L’assassinat du vieil Hamlet ne cesse de s’accomplir.
Son spectre lui-même n’a plus droit de cité dans la république des fistons de Tonton. Mais nous avons pris part au crime et à la curée.
Transformer le monde ! Changer la vie ! Libérer la pensée de toute influence
autoritaire – la raison contre la foi – supposait une autorité supérieure qui
légitimât cette liberté nouvelle. Ce qui s’appelait encore « la
gauche » négligea de questionner un tel paradoxe.
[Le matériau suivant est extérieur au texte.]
-- ==== Sys2Proof/Certificates/Slice0/Obligations.lean ====
section
/-! DEFINITION. The statements for the provers: what each row of the table does where it completes, the frames and invariants of
the whole module, and the module as shipped. -/

open Sys2Proof Sys2Proof.Machine

/-- one step takes the command at the front of the queue. An empty queue lets one nanosecond pass while the time island
runs, and changes nothing else, save that every millisecond the rows of the Session Table age (10 R410): each by 1, a LIVE
one not in P2 and P3, and the session of a row whose age has reached its limit ends (the model's choice,
notes/assumptions/1.md). (00_scope, 10_associative_search, 17_ports_mac) -/
def Obligations.StepRunsTheFront : Prop :=
  (∀ (i : Instr) (rest : List Instr) (s : State), s.pending = i :: rest → step s = exec i { s with pending := rest }) ∧
  (∀ s : State, s.pending = [] →
    (s.time.up = true → (s.time.now + 1) % 1000000 ≠ 0 →
      step s = .next { s with time := { s.time with now := s.time.now + 1 } }) ∧
    (s.time.up = true → (s.time.now + 1) % 1000000 = 0 → ∃ t : State, step s = .next t ∧
      (∀ x ∈ s.sess.sessions, s.agesOut x = true → t.session? x.sid = none) ∧
      ((∀ x ∈ s.sess.sessions, s.agesOut x = false) → t = { s with time := { s.time with now := s.time.now + 1 }, sess := t.sess } ∧
        t.sess = { s.sess with sessions := t.sess.sessions } ∧ t.sess.sessions.length = s.sess.sessions.length ∧
        ∀ x y : Session, (x, y) ∈ s.sess.sessions.zip t.sess.sessions → y = { x with age := y.age } ∧
          (x.cls = .live ∧ (s.power.pstate = .p2 ∨ s.power.pstate = .p3) → y.age = x.age) ∧
          (¬(x.cls = .live ∧ (s.power.pstate = .p2 ∨ s.power.pstate = .p3)) → y.age = min (x.age + 1) 0xFFFFFFFF))) ∧
    (s.time.up = false → step s = .next s))

/-- No row touches the queue: what waits stays waiting in its order. The identity that the module shows on every path is
read-only: no row changes it. (18 R646, 19 R686) -/
def Obligations.EveryRowKeepsQueueAndIdentity : Prop :=
  (∀ (i : Instr) (s t : State), exec i s = .next t → t.pending = s.pending) ∧
  (∀ (i : Instr) (s t : State), exec i s = .next t →
    t.ident.serial = s.ident.serial ∧ t.ident.certDigest = s.ident.certDigest ∧ t.ident.tagUid = s.ident.tagUid ∧
      t.ident.madeTime = s.ident.madeTime)

/-- Every step keeps the canonical form of the tag's memory. (19 R685, 19 R686, 19 R691) -/
def Obligations.TagMemoryStaysCanonical : Prop := ∀ s t : State, s.TagWf → step s = .next t → t.TagWf

/-- As shipped: COMMISSION, factory firmware in both banks, no Custodian, all key slots EMPTY, the order code in the tag's
identity record; the registers at their Reset entries; no power. The tag's memory has its canonical form and reads as the
factory image. (21 R728, 18 R650) -/
def Obligations.TheModuleAsShipped : Prop :=
  let s := State.reset
  s.mode.mode = .commission ∧ (∀ k ∈ s.fw.comps, k.facts.map (·.valid) = [true, true] ∧ k.stage = .empty ∧ k.counter = 0) ∧
    s.creds.list = [] ∧ (∀ n, (s.keySlot n).st = .empty) ∧ slice (s.tagBytes 0x200 128) 56 16 = fit 16 (ascii "BVD-PX1500-LQ") ∧
    s.ns = [] ∧ s.kv.versions = [] ∧ s.sess.sessions = [] ∧ s.pending = [] ∧ s.power.pstate = .p4 ∧ s.power.step = 0 ∧
    s.settings = { idleP0P1 := 50, idleP1P2 := 2000, idleP2P3 := 0, serviceId := 0x4B56, orphanHold := 10, idleLimit := 0,
                   pinLife := 1440, pinLinger := 60, winLimit := 128, timeSource := 0, ptpPort := 0 } ∧
    s.attn.causes = 1 ∧ s.attn.warnings = 0 ∧ s.win.window = 0 ∧ s.ctrl = {} ∧ s.TagWf ∧
    ∀ a : Nat, cellAt s.ident s.tag.mem a = tagFactory s.ident a

/-- Module time never steps backwards, whatever the row (01 R30). (01 R30) -/
def Obligations.ModuleTimeNeverStepsBack : Prop := ∀ s t : State, step s = .next t → s.time.now ≤ t.time.now

/-- The window never exceeds 32 GiB: every step keeps it. (07 R299, 07 R300) -/
def Obligations.WindowStaysWithin32GiB : Prop :=
  ∀ s t : State, s.win.window ≤ 34359738368 → step s = .next t → t.win.window ≤ 34359738368

/-- The anti-rollback counters: no row lowers one, only MIGRATE_CONFIRM changes one, to the SVN of the running image where
that is higher, and a commit whose SVN is below its counter is refused. (R680) -/
def Obligations.AntiRollbackCountersOnlyRise : Prop :=
  (∀ (i : Instr) (n : Nat) (s t : State), exec i s = .next t →
    (s.comp n).counter ≤ (t.comp n).counter ∧ (confirmsMigration i = false → (t.comp n).counter = (s.comp n).counter)) ∧
  ∀ (ref n : Nat) (c : Cmd) (digest : Bytes) (s : State), n < s.fw.comps.length →
    (s.Ready ref c (fun d => dOpcode d == 0x54) → Runs (.admMigrateConfirm ref) s fun t =>
      (t.comp n).counter = max (s.comp n).counter (s.comp n).running.svn) ∧
    (s.pathOpen .usb = true → Runs (.rspMigrateConfirm true) s fun t =>
      (t.comp n).counter = max (s.comp n).counter (s.comp n).running.svn) ∧
    (u32At (s.comp n).image 12 < (s.comp n).counter → s.ownsBank n .service = true → s.pathOpen .usb = true → n < 4 →
      digest.length = 48 → Runs (.rspImageCommit n false false digest true) s fun t =>
        t.usb.result ≠ 0 ∧ (t.comp n).stage = .empty) ∧
    (u32At (s.comp n).image 12 < (s.comp n).counter → s.ownsBank n (s.sender c) = true → n = 1 ∨ n = 2 →
      bitsOf (byteAt c.desc 8) 0 2 = n → s.Ready ref c (isCommit false false) →
        exec (.admImageCommit ref) s = .next (((s.passed ref).modComp n (·.empty)).finish ref (Comp.denied 7)))

/-- What is kept changes only by its own rows: settings, credentials, key slots, the Rule Table and the Range Map, and the
versions of the store. (18 R650, 13 R500, 14 R535, 15 R592, 06 R245) -/
def Obligations.KeptPartsChangeOnlyByTheirRows : Prop :=
  ∀ (i : Instr) (s t : State), exec i s = .next t →
    (changesSettings i = false → t.settings = s.settings) ∧
    (changesCredentials i = false → t.creds.list = s.creds.list) ∧
    (changesKeySlots i = false → t.vault.slots = s.vault.slots) ∧
    (changesTables i = false → t.asu.rules = s.asu.rules ∧ t.asu.ranges = s.asu.ranges) ∧
    (changesVersions i = false → t.kv.versions = s.kv.versions)

/-- A command alone in its ring: its outcome is written as one 32-byte completion entry into the next slot, the count
advances, and the command is gone with its locks; while mirroring its completion is held for the partner, and an orphan's is
held for its host. A primary that forwards sends its frames to the partner before the entry. What a completion leaves alone,
whatever completes: every version, object session and pin of the store, and every part of the module that is not the host
protocol's, but for the sequence numbers of the pair links. (03 R131, 03 R132, 03 R133, 06 R245, 06 R273) -/
def Obligations.FinishWritesTheEntry : Prop :=
  (∀ (ref : Nat) (k : Comp) (c : Cmd) (x : Session) (r : Ring) (s : State), s.cmd? ref = some c → s.session? c.sid = some x →
      x.ring? c.ring = some r → s.ringCmds c.sid c.ring = [c] →
    let t := s.finish ref k
    (s.mirroring = false → x.cls ≠ .orphan →
      (∃ frames, t.out = s.out ++ frames ++ [.write c.sid r.rkey (r.cqBase + 32 * (r.cqCount.toNat % 2 ^ r.cqLog2))
          (compBytes (dTag c.desc) r.fetch.toNat (phaseBit r.cqCount r.cqLog2) k)] ∧
        (∀ o ∈ frames, ∃ n b, o = .pairFrame n b) ∧ (s.forwards = false → frames = [])) ∧
      t.cmd? ref = none ∧ (c.isCommitted = false → c.phase ≠ .finished → ∀ q ∈ t.locks.rows, q.ref ≠ ref) ∧
      ∃ q, t.ring? c.sid c.ring = some q ∧ q.cqCount = r.cqCount + 1 ∧ q.fetch = r.fetch ∧ q.st = r.st) ∧
    (s.mirroring = false → x.cls = .orphan → t.cmd? ref = none ∧ (s.forwards = false → t.out = s.out) ∧
      ∃ y, t.session? c.sid = some y ∧ y.held = x.held ++ [.comp r (dTag c.desc) k]) ∧
    (s.mirroring = true → ∃ d, t.cmd? ref = some d ∧ d.phase = .finished ∧ d.done = some k ∧ d.hold = true)) ∧
  (∀ (ref : Nat) (k : Comp) (s : State),
    let t := s.finish ref k
    t.kv = s.kv ∧ t.mode = s.mode ∧ t.power = s.power ∧ t.settings = s.settings ∧ t.time = s.time ∧ t.win = s.win ∧
      t.creds = s.creds ∧ t.asu = s.asu ∧ t.vault = s.vault ∧ t.programs = s.programs ∧ t.comets = s.comets ∧
      t.attn = s.attn ∧ t.health = s.health ∧ { t.ports with links := s.ports.links } = s.ports ∧
      t.ports.links.map (fun l => { l with seq := 0 }) = s.ports.links.map (fun l => { l with seq := 0 }) ∧
      t.pair = s.pair ∧ t.fw = s.fw ∧ t.usb = s.usb ∧
      t.tag = s.tag ∧ t.feeds = s.feeds ∧ t.thermal = s.thermal ∧ t.pins = s.pins ∧ t.ctrl = s.ctrl ∧ t.ident = s.ident ∧
      t.ns.map (fun n => { n with resBytes := 0, resObjs := 0 }) = s.ns.map (fun n => { n with resBytes := 0, resObjs := 0 }))

/-- An occurrence with the CODE, UNIT and INDEX of an entry made less than 1 s earlier, of a severity other than FAULT,
increments that entry's REPEAT and keeps its DATA; any other one gets an entry with the next SEQ, which replaces the lowest
in a full log. (R612) -/
def Obligations.LogMergesAndReplaces : Prop :=
  ∀ (code unit index : Nat) (data : List (Nat × Bytes)) (s : State),
    let like := fun (e : LogEntry) => e.code = code ∧ e.unit = unit ∧ e.index = index ∧ e.severity ≠ 3 ∧
      s.time.now < e.time + 1000000000
    let t := s.logEvent code unit index data
    ((∃ e ∈ s.attn.log, like e) → t.attn.nextSeq = s.attn.nextSeq ∧ ∃ a e z, s.attn.log = a ++ e :: z ∧ like e ∧
      t.attn.log = a ++ { e with rep := min (e.rep + 1) 65535 } :: z) ∧
    ((∀ e ∈ s.attn.log, ¬ like e) → t.attn.nextSeq = s.attn.nextSeq + 1 ∧
      (s.attn.log.length < 65536 → t.attn.log = s.attn.log ++ [s.logEntry code unit index data]) ∧
      (s.attn.log.length = 65536 → t.attn.log = s.attn.log.tail ++ [s.logEntry code unit index data])) ∧
    (s.attn.log.length ≤ 65536 → (s.attn.log.map (·.seq)).Pairwise (· < ·) → (∀ e ∈ s.attn.log, e.seq < s.attn.nextSeq) →
      t.attn.log.length ≤ 65536 ∧ (t.attn.log.map (·.seq)).Pairwise (· < ·) ∧ ∀ e ∈ t.attn.log, e.seq < t.attn.nextSeq)

/-- A ready command that a check turns away completes with that check's status and has no other effect. (04 R184, 02 R50, 02
R57) -/
def Obligations.ChecksDecideFirst : Prop :=
  ∀ (ref : Nat) (c : Cmd) (k : Comp) (w : HostWrite) (s : State), s.cmd? ref = some c → c.phase = .ready →
      s.checkRefusal c = some k →
    (isOp opGet c.desc = true → exec (.kvGet ref) s = .next (s.finish ref k)) ∧
    (isOp opPut c.desc = true → exec (.kvPut ref) s = .next (s.finish ref k)) ∧
    (isOp opDelete c.desc = true → exec (.kvDelete ref) s = .next (s.finish ref k)) ∧
    (isOp opCas c.desc = true → exec (.kvCas ref) s = .next (s.finish ref k)) ∧
    (isOp opHead c.desc = true → exec (.kvHead ref w) s = .next (s.finish ref k)) ∧
    (isOp opBatch c.desc = true → exec (.kvBatch ref) s = .next (s.finish ref k)) ∧
    (isOp opDeleteRange c.desc = true → exec (.kvDeleteRange ref) s = .next (s.finish ref k)) ∧
    (dOpcode c.desc = 0x57 → exec (.admFormat ref) s = .next (s.finish ref k))

/-- A mutation's row places what it writes without a value byte, puts out the reads of its values and asks for its locks. A
mutation of one part whose key no one holds, and whose conditions, quota and space pass, obtains its lock at once, in the
row that its bank allows, is decided, and asks for its CSN when it waits for no value byte. The banks that a point lookup
enables hold every row that conflicts with it, so that a key waits behind the same commands as without pre-filtering (10
R394, R395). (05 R191, 05 R195, 05 R209, 05 R214, 10 R394, 10 R395, 10 R416, 13 R509) -/
def Obligations.MutationsStartAndDecide : Prop :=
  (∀ (ref : Nat) (c : Cmd) (s : State),
    (s.Ready ref c (isOp opPut) → exec (.kvPut ref) s =
      .next ((((s.passed ref).placeParts c).emitAll (c.parts.flatMap (valueReads c.sid))).askLocks ref)) ∧
    (s.Ready ref c (isOp opDelete) → exec (.kvDelete ref) s =
      .next ((((s.passed ref).placeParts c).emitAll (c.parts.flatMap (valueReads c.sid))).askLocks ref)) ∧
    (s.Ready ref c (isOp opCas) → exec (.kvCas ref) s =
      .next ((((s.passed ref).placeParts c).emitAll (c.parts.flatMap (valueReads c.sid))).askLocks ref)) ∧
    (s.Ready ref c (isOp opBatch) → exec (.kvBatch ref) s =
      .next ((((s.passed ref).placeParts c).emitAll (c.parts.flatMap (valueReads c.sid))).askLocks ref)) ∧
    (s.Ready ref c (isOp opDeleteRange) → exec (.kvDeleteRange ref) s =
      .next ((((s.passed ref).placeParts c).emitAll (c.parts.flatMap (valueReads c.sid))).askLocks ref))) ∧
  (∀ (ref : Nat) (c : Cmd) (p : Part) (s : State),
    s.cmd? ref = some c → c.parts = [p] → s.mayAsk c = true → s.locks.overflow = [] → s.objectEnded c = false →
    s.roomFor (s.lockRow c 0 p) = true → clearOf s.locks.rows (s.lockRow c 0 p) = true →
    s.decideFailure c = none →
    let r := s.lockRow c 0 p
    let t := s.askLocks ref
    t.locks.rows = s.locks.rows ++
        [{ r with row := (placeRow s.lockPlaces (s.lockBanks r.half) r.indexes).getD 0, granted := true }] ∧
      t.ns = ((s.growths c).map reservation).foldl reserve s.ns ∧
      t.Has ref fun d => d.locked = true ∧ d.decided = true ∧ d.order = s.cmds.nextOrd ∧
        d.phase = if c.received then .csnWait else .valueWait) ∧
  (∀ (nsid : Nat) (key : Bytes) (s : State), s.blockersOf nsid key =
      (s.locks.rows.filter fun r => r.granted && conflict r (readRow nsid key)).map (·.ref))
Mais le déploiement
financier de Kapitotal ne rendait-il pas chacun complice de la tour
Panoptic ? Celle-ci ne retentit-elle pas de rumeurs selon lesquelles ce
monde occidental se caractériserait par la prééminence de l’esprit des
Lumières, c’est-à-dire par un usage éclairé de la raison, n’allant pas sans
exercice de facultés critiques ? Or, le moindre usage de cette raison
n’obligerait-il pas à constater que l’histoire universelle n’est tissée que de luttes
brutales pour s’approprier pouvoirs et richesses matérielles en tout
genre ? Il devrait s’ensuivre que les principaux intellectuels contemporains,
sur cette base, engagent leur jugement critique pour dénoncer la manière dont
aujourd’hui cette histoire continue ses ravages. Tout au contraire ! L’histoire
passée n’est pas d’une même étoffe que celle que nous vivons. De nos jours,
l’énergie des puissances conquérantes serait mobilisée par un altruisme
émancipateur, sans autre objectif que de secourir les peuples infortunés contre
leurs tortionnaires au nom d’idéaux humanitaires. La géniale astuce des
nouvelles croisades, l’indéniable supériorité des artifices dont les ont
gratifiées leurs scénaristes, réside en une expertise dans l’exportation
mondiale, par les bombes, du meurtre d’Hamlet. L’espace du ciel sanctuarisé
grâce aux supériorités de la technique, plus aucune communauté n’est supposée
sacrifier à d’autres tyrans qu’au Veau d’Or et aux idoles de la Grande Surface.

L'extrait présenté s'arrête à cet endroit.